Piaget's Stage (Part 2)

Third Stage: Concrete Operations
In the concrete operational stage, which cover roughly the age from 7 to 11, the child becomes capable of various logical operations, but only with concrete things. An operation is a type of action-a manipulation of objects or their internal representations. It calls for transforming information so that it can be used more selectively. Operations make trial and error unnecessary because the child can think through the possibilities of certain actions and results of actions.
Operational thought replaces the impressionistic leaps from data to conclusions with a series of small scale, reversible steps, each of which can be judged as reasonable or unreasonable. if information is concrete, comparisons can be made accurately. Thus the child is not taken in by changed beaker shapes as liquid is poured back and forth. He can imagine operations and anticipate results. For example, until this stage is reached, the children can not tell you with any conviction what the other side of the moon is like. But in the stage of concrete operations he can, in his mind, manipulate the moon by turning it around and will tell you that it probably looks just like this side of the moon.
During this stage the child becomes able to handle classification systems like that shown in figure 3. This means that he becomes able to handle complex logical ideas such as:
  • composition, that is the idea that, whenever two elements of a system are combined (for example reciprocating-engine autos, A, and other autos, A'), we obtain other element of system (that is, autos, B). Or if we combine autos (B) and other means of transportation (B'), we obtain means of transportation (C).
  • associativity, the idea that the sum is independent of the order in which things are added. Thus in the example above, A + A' = B, and A' + A = B.
  • reversibility, the idea that not only can we add nonautos (B') with autos (B) to obtain means of transportation (C), but when we subtract nonautos from modes of transportation, we obtain autos.
Although the children can handle these classification, grouping and ordering problems, he is not fully aware of the principles involved. Nevertheless his thinking is at a very high level. He is not centered on some salient perceptual characteristics but can think through a number of problems independent of their perceptual dimensions. His limitation in this stage is the need for concrete representations to tie this thinking to. The seven-to-eleven-year old the child still has problems with highly abstract thought.

Figure 3
Classification Scheme showing kinds of operations that child can handle in the stage of concrete operations

Fourth Stage: Formal Operations

In the formal operational stage, which covers the ages from about 11 to 14, the student become capable of logical thinking with abstractions, that is, with the "possible" as well as the "here and now". Scientific thinking of hypothetico-deductive type is is now possible. He can draw conclusions, offer interpretations, and develop hypoteses.

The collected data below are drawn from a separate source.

-- ==== Sys2Proof/Machine/ChecksumEngine.lean ====
section
/-! DEFINITION. The Checksum Engine's operation, CRC8 (spec/41_checksum_engine.md). -/

namespace Sys2Proof.Machine

/-- CRC8: the checksum of the span; it reads no state but the constant table and writes none (rule R63). -/
def execCrc8 (span : List Byte) (s : State) : Host.Outcome State Fault Refusal :=
  .next (s.deliver { crc := some (crc8 s.params.crcTable span) })

end Sys2Proof.Machine
end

His thought has become flexible and powerful. He can:
  • work out all the logical possibilities, without needing to determine which ones actually occur in the real world. This capability refers not mere imagination, since younger children can engage in fanciful thinking, but to lawful and systematic exposition of logical alternatives. This means also that the student can
  • conduct a combinational analysis of possibilities. Thus, given two possible causes, C1 and C2, and a result, r, the student can formulate the possibilities that
    either C1 or C2 causes r,
    both C1 or C2 causes r,
    neither C1 or C2 causes r,
    C1 could cause r, but C2 could not,
    C2 could cause r, but C1 could not,
    C1 and C2 could cause r, but neither one alone could,
    C1 could cause r, but only if C2 is absent,
    and so on
  • do propositional thinking. Thus the adolescent can take propositions of the kind just stated about C1, C2, and r, and regard them as elements to be combined into new, higher order propositions, such as "either p1 or p2 can be true, but not both."
  • generalize from propositions based on one kind of content, say, clay or beads, to many other kinds of content, such as water, wood pieces, checkers, physical objects in general, all liquids, and all numerically denotable quantities.
The adolescent in possession of formal operational thought can organize information in markedly different ways than was possible when concrete operational thought was being used. For example, in one experiment of Inhelder and Piaget (1958), children were given four flasks that were perceptually similar, containing odorless, colorless liquid. The Flasks contained (1) diluted sulphuric acid, (2) water, (3) oxygenated water, and (4) thiosulfate. A bottle, with a dropper, containing potassium iodide is added and is called g. oxygenated water (3) oxidizes potassium iodide (g) in an acid medium (1). That is 1 + 3 + g wil l yielded a yellow color. The water (2) is neutral, so that color is not changed when it is added to a mixture. The thiosulfate (4) will bleach out the yellow mixture of 1 + 3 + g. In this situation the experimenter gives the subject two glasess. In one glass is the mixture 1 + 3. In other glass is 2. The subject is anaware of what combinations are in each of the glasses. While the subject watches, the experimenter puts several drops of g in each glass and notes the different ractions. The subject is asked to reproduce the same yellow effect using flasks 1, 2, 3, 4 and g in any way he wishes. Two records of two subjects in this experiment are given below. The first record (adapted from Inhelder & Piaget, 1958 p 111) is from a seven year old.
    Subject: (Tries 4 x g, then 2 x g, and then 3 x g). I think I did everything. I tried them all. Experimenter: What else could you have done? Subject: I don't know Experimenter: (Give the glasses to the subject again) Subject: (Repeats 1 x g, 2 x g, etc) Experimenter: You took each bottle separately. What else could you have done? Subject: Take two bottle at the same time. (Subject then tries 1 x 4 x g, then 2 x 3 x g, failing to cross over between the two sets of bottle: for example, 1 x 2, 1 x 3, 2 x 4, and 3 x 4, etc) Experimenter: (Suggests that subject add other bottles) Subject: (Puts 1 x g in the glass already containing 2 x 3, which results in the appearance of color) Experimenter: Try to make the color again Subject: Do I put in 2 or 3? (Subject tries with 2 x 4 x g, then adds 3, then tries it with 1 x 4 x 2 x g) I don't remember anymore.
The seven-year-old's behavior is not random. There are elements of systematic thought and organized planning activity that are considerably above the pre operational level of behavior. Still this seven-year-old's attempts are adequate. He could only deal with a few of the possible combination at once. Environmental support, such as the experimenter's hints and motivating statements, were needed to keep the subject searching for a solution. In contrast, we now present the record (adapted from Inhelder & Piaget, 1958, p. 117) of a fourteen-year-old facing the same problem, but being able to use formal operational thought.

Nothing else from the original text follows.